___ Working data

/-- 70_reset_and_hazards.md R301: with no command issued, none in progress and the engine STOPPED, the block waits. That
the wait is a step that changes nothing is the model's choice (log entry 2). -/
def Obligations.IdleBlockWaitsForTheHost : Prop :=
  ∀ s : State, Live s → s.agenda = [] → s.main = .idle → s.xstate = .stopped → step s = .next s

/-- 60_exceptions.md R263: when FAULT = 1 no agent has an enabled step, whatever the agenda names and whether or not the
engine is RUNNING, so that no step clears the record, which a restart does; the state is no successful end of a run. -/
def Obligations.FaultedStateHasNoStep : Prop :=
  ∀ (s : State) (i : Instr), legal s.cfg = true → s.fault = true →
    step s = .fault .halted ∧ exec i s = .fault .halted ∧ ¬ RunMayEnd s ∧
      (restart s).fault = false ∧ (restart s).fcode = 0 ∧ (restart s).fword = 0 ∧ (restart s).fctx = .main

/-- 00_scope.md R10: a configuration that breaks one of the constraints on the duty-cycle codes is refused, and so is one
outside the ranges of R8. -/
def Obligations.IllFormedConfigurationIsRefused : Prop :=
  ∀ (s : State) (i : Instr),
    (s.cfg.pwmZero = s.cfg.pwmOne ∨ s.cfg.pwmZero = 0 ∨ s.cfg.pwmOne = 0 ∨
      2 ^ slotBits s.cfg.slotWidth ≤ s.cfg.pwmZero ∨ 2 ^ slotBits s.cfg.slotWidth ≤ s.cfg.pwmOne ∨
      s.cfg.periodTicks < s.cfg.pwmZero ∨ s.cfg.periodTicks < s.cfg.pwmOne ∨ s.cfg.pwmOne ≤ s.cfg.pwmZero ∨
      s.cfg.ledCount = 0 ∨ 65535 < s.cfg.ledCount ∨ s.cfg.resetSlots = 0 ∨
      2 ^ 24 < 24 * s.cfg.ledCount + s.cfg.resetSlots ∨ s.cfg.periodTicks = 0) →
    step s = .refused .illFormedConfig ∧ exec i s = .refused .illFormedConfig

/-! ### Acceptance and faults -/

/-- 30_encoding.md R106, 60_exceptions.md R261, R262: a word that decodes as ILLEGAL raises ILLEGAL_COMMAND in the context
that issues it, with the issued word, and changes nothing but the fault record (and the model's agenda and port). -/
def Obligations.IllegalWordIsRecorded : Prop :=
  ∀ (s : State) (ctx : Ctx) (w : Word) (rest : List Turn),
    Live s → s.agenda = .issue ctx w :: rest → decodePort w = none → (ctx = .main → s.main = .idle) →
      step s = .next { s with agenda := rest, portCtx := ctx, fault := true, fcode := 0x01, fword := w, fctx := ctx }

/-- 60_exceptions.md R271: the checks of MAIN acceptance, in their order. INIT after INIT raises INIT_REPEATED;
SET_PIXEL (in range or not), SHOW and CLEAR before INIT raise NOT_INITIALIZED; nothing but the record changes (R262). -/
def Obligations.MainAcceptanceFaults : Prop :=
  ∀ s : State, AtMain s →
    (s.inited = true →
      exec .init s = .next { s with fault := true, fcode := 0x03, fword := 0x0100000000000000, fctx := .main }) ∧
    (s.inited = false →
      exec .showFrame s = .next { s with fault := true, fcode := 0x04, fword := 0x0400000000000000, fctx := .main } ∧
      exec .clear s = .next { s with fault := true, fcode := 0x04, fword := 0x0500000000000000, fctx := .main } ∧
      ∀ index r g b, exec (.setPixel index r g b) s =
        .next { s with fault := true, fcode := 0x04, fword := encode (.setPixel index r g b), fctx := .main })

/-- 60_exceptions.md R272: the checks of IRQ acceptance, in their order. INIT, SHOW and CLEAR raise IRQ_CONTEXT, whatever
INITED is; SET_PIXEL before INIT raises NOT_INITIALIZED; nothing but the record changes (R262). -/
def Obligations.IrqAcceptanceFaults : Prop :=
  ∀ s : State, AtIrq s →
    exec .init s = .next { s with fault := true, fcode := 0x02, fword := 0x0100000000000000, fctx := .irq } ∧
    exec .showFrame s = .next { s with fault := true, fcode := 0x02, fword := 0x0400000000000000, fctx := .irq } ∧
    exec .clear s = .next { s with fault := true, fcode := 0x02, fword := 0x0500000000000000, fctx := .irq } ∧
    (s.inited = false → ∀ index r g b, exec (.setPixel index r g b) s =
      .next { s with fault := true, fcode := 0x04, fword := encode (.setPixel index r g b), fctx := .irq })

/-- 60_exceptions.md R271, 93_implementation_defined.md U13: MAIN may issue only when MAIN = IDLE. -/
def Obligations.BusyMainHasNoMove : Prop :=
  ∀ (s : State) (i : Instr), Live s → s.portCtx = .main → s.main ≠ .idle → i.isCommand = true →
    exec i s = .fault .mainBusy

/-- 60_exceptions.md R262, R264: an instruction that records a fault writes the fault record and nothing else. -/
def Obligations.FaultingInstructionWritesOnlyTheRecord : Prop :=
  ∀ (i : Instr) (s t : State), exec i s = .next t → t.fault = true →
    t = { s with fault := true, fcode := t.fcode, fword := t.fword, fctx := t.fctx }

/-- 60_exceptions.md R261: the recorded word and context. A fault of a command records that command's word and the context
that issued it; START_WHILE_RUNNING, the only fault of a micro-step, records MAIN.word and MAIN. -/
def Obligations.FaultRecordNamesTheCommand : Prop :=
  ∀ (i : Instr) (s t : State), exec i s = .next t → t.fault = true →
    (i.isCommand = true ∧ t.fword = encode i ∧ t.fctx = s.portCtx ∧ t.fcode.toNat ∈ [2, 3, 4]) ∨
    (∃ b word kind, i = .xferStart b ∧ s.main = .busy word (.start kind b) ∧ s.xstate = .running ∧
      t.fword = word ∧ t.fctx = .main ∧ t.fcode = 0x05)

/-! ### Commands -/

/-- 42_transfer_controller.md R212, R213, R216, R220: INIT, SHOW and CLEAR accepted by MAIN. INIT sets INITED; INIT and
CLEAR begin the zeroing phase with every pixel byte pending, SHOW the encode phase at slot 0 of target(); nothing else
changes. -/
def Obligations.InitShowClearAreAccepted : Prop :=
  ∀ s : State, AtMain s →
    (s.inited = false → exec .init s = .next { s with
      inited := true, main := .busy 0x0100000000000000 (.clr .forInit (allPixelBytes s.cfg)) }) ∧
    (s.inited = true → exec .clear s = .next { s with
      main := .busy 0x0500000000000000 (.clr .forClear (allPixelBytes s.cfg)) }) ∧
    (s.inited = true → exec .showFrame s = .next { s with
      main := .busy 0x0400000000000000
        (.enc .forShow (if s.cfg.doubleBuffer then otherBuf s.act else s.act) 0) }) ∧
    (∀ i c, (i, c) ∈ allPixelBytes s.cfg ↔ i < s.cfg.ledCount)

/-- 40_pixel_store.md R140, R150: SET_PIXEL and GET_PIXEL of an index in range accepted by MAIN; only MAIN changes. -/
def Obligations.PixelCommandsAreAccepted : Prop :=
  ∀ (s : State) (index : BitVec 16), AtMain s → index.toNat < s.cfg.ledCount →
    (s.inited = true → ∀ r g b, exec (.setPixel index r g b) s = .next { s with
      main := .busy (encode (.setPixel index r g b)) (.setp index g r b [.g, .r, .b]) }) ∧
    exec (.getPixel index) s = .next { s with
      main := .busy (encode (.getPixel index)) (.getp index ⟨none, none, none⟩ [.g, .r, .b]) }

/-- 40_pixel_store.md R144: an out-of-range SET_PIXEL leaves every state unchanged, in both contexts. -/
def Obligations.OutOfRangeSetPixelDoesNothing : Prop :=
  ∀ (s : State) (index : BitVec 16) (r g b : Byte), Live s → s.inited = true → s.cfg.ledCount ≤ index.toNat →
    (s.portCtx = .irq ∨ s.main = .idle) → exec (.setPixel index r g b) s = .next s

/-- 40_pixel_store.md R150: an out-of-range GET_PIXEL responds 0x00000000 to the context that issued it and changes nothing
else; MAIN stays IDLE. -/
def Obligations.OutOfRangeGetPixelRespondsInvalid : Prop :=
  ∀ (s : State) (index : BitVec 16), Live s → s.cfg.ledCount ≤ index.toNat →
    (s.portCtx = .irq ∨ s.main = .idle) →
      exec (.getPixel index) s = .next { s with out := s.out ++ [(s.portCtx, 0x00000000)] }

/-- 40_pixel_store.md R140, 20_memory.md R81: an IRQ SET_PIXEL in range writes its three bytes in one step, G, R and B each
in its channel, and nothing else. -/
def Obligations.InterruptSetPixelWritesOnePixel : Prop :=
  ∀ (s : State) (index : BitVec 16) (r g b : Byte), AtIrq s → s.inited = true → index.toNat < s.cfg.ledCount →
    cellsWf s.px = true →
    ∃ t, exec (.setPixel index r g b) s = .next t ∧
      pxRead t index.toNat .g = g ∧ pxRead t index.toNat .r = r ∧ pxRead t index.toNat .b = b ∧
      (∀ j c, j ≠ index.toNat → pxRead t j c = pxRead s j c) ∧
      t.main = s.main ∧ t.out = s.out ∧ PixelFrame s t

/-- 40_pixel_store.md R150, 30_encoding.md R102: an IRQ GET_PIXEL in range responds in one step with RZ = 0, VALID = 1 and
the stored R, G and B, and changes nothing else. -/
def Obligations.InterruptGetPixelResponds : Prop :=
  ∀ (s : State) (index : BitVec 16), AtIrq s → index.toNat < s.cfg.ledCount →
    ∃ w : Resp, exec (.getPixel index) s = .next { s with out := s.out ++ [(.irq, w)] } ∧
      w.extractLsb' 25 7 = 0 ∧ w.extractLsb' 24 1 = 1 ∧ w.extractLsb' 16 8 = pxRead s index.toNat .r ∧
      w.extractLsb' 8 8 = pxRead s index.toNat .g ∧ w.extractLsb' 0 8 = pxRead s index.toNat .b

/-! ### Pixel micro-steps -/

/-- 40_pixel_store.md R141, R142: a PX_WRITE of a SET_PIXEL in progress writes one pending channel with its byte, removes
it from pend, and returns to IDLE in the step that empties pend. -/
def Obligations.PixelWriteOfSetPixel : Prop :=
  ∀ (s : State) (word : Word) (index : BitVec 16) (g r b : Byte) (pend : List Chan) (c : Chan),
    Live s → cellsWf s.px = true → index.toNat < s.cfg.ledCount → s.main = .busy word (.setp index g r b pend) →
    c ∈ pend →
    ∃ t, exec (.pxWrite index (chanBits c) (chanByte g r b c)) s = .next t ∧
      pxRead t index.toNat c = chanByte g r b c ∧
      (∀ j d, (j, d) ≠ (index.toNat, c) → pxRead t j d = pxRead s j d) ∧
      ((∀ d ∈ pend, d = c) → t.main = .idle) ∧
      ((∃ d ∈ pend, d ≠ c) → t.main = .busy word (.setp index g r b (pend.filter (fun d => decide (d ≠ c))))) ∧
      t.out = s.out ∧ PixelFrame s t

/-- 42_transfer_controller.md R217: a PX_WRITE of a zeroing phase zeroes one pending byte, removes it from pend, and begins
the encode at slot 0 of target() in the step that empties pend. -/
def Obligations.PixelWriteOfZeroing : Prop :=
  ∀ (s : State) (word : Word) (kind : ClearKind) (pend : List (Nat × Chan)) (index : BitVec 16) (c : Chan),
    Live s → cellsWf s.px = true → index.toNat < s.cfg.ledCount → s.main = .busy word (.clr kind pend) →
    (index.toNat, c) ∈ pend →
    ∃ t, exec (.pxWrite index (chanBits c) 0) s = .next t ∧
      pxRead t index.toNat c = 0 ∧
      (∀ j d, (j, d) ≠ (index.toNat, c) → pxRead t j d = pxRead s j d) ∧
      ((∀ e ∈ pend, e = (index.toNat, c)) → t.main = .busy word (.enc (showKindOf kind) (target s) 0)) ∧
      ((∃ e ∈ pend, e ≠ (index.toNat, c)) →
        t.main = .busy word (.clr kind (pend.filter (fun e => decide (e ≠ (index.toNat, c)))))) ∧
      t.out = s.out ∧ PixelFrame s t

______
___ Working data

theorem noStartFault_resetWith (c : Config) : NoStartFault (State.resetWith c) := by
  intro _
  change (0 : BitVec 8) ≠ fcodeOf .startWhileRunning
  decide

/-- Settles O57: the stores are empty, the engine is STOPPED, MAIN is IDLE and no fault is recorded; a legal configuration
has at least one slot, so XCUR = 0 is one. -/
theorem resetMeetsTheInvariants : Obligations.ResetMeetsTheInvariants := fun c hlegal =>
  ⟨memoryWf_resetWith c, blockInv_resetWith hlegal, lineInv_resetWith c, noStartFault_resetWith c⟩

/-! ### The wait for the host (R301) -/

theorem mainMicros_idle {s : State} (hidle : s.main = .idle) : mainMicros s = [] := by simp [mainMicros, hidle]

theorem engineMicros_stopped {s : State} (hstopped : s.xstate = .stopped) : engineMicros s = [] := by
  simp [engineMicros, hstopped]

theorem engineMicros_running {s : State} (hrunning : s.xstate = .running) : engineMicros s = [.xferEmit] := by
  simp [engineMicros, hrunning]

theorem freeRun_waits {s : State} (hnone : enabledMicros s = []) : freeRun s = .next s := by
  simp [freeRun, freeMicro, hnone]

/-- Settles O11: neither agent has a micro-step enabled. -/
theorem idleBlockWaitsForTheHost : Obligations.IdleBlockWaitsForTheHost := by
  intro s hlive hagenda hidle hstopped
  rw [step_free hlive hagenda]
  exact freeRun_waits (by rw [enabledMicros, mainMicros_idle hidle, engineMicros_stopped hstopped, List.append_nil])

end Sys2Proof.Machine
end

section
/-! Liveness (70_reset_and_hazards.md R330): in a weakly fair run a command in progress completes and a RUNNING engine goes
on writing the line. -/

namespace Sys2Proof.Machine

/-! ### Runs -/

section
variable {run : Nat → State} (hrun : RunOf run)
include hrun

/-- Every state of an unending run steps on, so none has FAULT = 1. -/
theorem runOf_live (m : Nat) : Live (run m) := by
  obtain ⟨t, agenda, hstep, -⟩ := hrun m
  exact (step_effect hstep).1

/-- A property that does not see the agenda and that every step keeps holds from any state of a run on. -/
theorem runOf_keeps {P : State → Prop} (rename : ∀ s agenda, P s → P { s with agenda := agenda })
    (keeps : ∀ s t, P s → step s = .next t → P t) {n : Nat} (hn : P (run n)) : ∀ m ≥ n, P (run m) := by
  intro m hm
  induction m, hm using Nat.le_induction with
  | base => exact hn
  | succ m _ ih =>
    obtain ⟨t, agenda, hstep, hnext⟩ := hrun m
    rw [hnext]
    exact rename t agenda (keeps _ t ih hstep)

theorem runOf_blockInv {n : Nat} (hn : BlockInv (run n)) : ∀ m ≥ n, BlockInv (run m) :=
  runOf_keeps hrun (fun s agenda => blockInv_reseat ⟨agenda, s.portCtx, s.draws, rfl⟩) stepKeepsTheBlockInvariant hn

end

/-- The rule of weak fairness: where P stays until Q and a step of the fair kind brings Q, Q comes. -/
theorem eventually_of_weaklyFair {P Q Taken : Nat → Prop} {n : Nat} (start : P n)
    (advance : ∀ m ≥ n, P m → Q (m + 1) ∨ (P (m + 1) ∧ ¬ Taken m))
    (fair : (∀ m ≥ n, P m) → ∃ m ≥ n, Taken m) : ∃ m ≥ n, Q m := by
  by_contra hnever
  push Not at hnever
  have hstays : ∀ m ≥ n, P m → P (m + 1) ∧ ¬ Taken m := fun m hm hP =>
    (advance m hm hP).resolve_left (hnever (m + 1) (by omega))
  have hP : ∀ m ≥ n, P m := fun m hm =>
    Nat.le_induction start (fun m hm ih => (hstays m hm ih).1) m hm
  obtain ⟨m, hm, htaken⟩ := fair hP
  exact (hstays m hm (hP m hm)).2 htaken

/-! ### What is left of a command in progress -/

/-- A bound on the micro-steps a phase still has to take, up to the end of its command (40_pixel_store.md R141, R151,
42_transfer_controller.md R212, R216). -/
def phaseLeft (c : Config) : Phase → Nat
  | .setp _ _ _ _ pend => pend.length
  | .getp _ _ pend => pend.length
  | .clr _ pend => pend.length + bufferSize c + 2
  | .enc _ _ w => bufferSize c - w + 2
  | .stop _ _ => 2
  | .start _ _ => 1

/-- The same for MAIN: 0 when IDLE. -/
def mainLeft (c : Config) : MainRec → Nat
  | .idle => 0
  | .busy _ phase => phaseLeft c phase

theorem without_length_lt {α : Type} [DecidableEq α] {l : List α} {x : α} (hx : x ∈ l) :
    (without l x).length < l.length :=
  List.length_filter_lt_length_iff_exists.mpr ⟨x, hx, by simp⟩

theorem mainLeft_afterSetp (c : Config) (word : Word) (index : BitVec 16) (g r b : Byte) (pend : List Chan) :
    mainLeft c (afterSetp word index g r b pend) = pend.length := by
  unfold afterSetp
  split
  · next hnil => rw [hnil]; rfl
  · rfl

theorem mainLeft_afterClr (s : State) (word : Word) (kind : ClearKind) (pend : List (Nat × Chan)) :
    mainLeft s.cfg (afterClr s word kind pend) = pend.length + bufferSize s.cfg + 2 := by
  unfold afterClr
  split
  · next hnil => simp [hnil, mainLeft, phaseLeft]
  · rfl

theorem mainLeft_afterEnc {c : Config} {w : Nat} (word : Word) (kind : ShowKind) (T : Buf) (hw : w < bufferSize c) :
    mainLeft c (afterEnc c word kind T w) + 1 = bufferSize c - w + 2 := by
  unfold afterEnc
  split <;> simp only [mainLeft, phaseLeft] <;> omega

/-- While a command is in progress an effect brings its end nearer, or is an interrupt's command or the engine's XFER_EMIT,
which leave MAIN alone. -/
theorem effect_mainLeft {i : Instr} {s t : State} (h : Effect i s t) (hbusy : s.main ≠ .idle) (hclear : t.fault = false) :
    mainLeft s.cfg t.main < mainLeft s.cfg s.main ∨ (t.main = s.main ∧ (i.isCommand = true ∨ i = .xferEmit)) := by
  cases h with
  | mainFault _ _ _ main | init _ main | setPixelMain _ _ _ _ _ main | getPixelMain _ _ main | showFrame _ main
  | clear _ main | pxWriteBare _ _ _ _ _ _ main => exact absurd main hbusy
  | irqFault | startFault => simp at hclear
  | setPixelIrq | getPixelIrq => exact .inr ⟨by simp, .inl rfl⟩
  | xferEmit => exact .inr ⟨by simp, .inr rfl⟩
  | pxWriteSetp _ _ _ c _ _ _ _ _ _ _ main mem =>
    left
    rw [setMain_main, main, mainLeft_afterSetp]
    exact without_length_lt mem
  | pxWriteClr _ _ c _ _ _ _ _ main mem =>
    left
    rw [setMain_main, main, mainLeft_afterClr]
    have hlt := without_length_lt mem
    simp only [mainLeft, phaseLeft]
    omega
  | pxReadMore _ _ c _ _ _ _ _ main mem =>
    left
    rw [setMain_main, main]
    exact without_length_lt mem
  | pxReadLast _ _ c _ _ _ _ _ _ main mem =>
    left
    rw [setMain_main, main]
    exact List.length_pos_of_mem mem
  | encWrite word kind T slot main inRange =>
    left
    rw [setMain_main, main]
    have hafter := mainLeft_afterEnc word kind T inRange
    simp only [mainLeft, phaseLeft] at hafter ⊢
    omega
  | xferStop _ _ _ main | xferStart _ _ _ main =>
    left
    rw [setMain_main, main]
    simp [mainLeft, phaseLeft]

______

What is expected
Reproduce the lines above, beginning at the line with "the encode at" and stopping after the line with "BitVec 16) (c", exactly as they are.

Response
the encode at slot 0 of target() in the step that empties pend. -/
def Obligations.PixelWriteOfZeroing : Prop :=
  ∀ (s : State) (word : Word) (kind : ClearKind) (pend : List (Nat × Chan)) (index : BitVec 16) (c : Chan),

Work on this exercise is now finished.